WHAT IS EXPECTED
Copy out each line in the material below that has the word "granted".

EXTRACTED INFORMATION

-- ==== Sys2Proof/Laws/Grants.lean ====
section
/-! SUPPORT. What a grant does (R97, R98, R100): the order of the requests, and when a job or the queue's head is the
arbiter's choice. -/

namespace Sys2Proof.Machine

/-- What stands at a grant below rank 1. -/
theorem State.atGrant_spec (s : State) (h : s.atGrant = true) :
    s.power = .on ∧ s.array.op = none ∧ s.array.timeouts < 3 ∧ s.eraseBusy = false ∧ s.rankOne = none := by
  unfold State.atGrant at h
  simp only [Bool.and_eq_true, decide_eq_true_eq, Bool.not_eq_true'] at h
  tauto

/-- A grant takes what the arbiter chooses, if anything. -/
theorem grant_eq (s : State) (h : s.atGrant = true) : s.grant = s.arbiterChoice.getD s := by
  obtain ⟨h1,h2,h3,h4,h5⟩ := State.atGrant_spec s h
  unfold State.grant
  rw [if_neg, h4]
  · rfl
  · have : ¬ (3 ≤ s.array.timeouts) := by omega
    simp [h2, State.flashLost, Config.lostTimeouts, this]

/-- The command is the choice, taken. -/
theorem arbiterGrant_of_choice (s t : State) (h : s.atGrant = true) (e : s.arbiterChoice = some t) :
    exec .arbiterGrant s = .next t.settle := by
  show s.taken _ = _
  rw [taken_on _ _ (State.atGrant_spec s h).1]
  show Host.Outcome.next s.grant.settle = _
  rw [grant_eq s h, e]; rfl

/-- A read piece or a merge read that timed out is not granted again at once when its request has ended, or when no erase waits
for it with its blank check (R41, R44, R96). -/
theorem readTimedOut_eq (s : State) (o : Op)
    (h : o.abandoned = true ∨ ∀ j, s.array.erase = some j → j.part ≠ .finished) : s.readTimedOut o = s := by
  unfold State.readTimedOut
  split
  · rename_i j hj
    rcases h with h | h
    · simp [h]
    · simp [h j hj]
  · rfl

/-- The read served before a blank check put off is granted again when it has timed out, if it still waits (R100, log 72). -/
theorem readTimedOut_finished (s : State) (o : Op) (j : EraseJob) (hj : s.array.erase = some j) (hp : j.part = .finished)
    (ha : o.abandoned = false) (hop : s.array.op = none) (ht : s.array.timeouts < 3) :
    s.readTimedOut o = s.grantRead.getD s := by
  have hl : s.flashLost = false := decide_eq_false (by simp only [Config.lostTimeouts]; omega)
  have hb : s.eraseBusy = true := by simp [State.eraseBusy, hj, hp, ErasePart.busy]
  unfold State.readTimedOut State.grant
  simp [hj, hp, ha, hop, hl, hb, ErasePart.readsOnly]

/-- Short of the loss of the flash, a read piece that timed out is requested again as any read is (R41). -/
theorem pieceTimedOut_again (s : State) (o : Op) (i : Nat) (h : o.abandoned = true ∨ s.array.timeouts < 3) :
    s.pieceTimedOut o i = s.readTimedOut o := by
  unfold State.pieceTimedOut
  rw [if_neg]
  rintro ⟨hl, ha⟩
  rcases h with h | h
  · simp [h] at ha
  · have : Config.lostTimeouts ≤ s.array.timeouts := of_decide_eq_true hl
    simp only [Config.lostTimeouts] at this; omega

/-- The Timeout that loses the flash ends the piece with fill bytes and FLASH_LOST (R15, R41). -/
theorem pieceTimedOut_lost (s : State) (o : Op) (i : Nat) (r : Request) (p : Piece) (hl : s.flashLost = true)
    (ha : o.abandoned = false) (hr : s.port.request = some r) (hp : r.pieces[i]? = some p) :
    s.pieceTimedOut o i = s.setPiece r i (p.ended (s.fillBytes p.length) (some .flashLost)) := by
  simp [State.pieceTimedOut, State.losePiece, hl, ha, hr, hp]

/-- No read of rank 1 or 2 is granted then. -/
theorem grantRead_none (s : State) (h : s.atGrant = true) : s.grantRead = none := by
  unfold State.grantRead; rw [(State.atGrant_spec s h).2.2.2.2]; rfl

/-- In RUN and READONLY the working requests follow the reads (R97). -/
theorem arbiterChoice_working (s : State) (h : s.jobsAsk = true) :
    s.arbiterChoice = (s.grantRead <|> s.workingRequest) ∧ s.holdsBack = false := by
  unfold State.jobsAsk at h
  simp only [Bool.and_eq_true, Bool.not_eq_true'] at h
  refine ⟨?_, h.2⟩
  unfold State.arbiterChoice
  cases hm : s.mgmt.mode <;> simp_all [Mode.working]

/-- The order of ranks 3 to 6, with the queue above rank 5 while three blocks are ERASED (R97). -/
theorem arbiterChoice_ranks (s : State) (h : s.atGrant = true) (hj : s.jobsAsk = true) : s.arbiterChoice = (s.rankThree
      <|> (match s.blocks.tailOwed with
           | some .drain => s.tailRequest 4
           | some .queue | some (.job _) | some .priorityRelease | none => none)
      <|> s.drainOpeningRequest
      <|> (if Config.hostGate ≤ s.erasedCount then s.queueRequest <|> s.rankFive
           else s.rankFive <|> s.queueRequest)
      <|> s.settingsRequest) := by
  rw [(arbiterChoice_working s hj).1, grantRead_none s h]
  unfold State.workingRequest
  rw [(arbiterChoice_working s hj).2]
  cases s.blocks.tailOwed with
  | none => rfl
  | some r => cases r <;> rfl

/-- No tail mark is owed. -/
theorem tailRequest_none (s : State) (n : Nat) (h : s.blocks.tailOwed = none) : s.tailRequest n = none := by
  unfold State.tailRequest; rw [h]

/-- Where none can be granted, the drain's waiting opening asks nothing (R159). -/
theorem drainOpeningRequest_none (s : State) (h : s.noDrainOpening = true) : s.drainOpeningRequest = none := by
  unfold State.noDrainOpening at h
  unfold State.drainOpeningRequest State.gateHolds State.canOpen
  cases hb : s.openBlock <;> simp_all
  rcases h with h | h <;> simp [h]

/-- With an OPEN block the drain's waiting opening asks nothing (R76, R159). -/
theorem noDrainOpening_of_open (s : State) (b : Nat) (h : s.openBlock = some b) : s.noDrainOpening = true := by
  unfold State.noDrainOpening; rw [h]; simp

/-- Rank 3 asks nothing without a tail mark, a RETIRING block and a priority release (R97). -/
theorem rankThree_none (s : State) (h : s.blocks.tailOwed = none) (hr : s.blocks.retiring = [])
    (hp : ∀ j, s.blocks.release = some j → j.priority = false) : s.rankThree = none := by
  unfold State.rankThree State.retirementRequest State.releaseRequestAt
  rw [tailRequest_none s 3 h, if_pos hr]
  cases hb : s.blocks.release with
  | none => rfl
  | some j => simp [hp j hb]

WRITTEN ANSWER
/-- A read piece or a merge read that timed out is not granted again at once when its request has ended, or when no erase waits
/-- The read served before a blank check put off is granted again when it has timed out, if it still waits (R100, log 72). -/
/-- No read of rank 1 or 2 is granted then. -/
/-- Where none can be granted, the drain's waiting opening asks nothing (R159). -/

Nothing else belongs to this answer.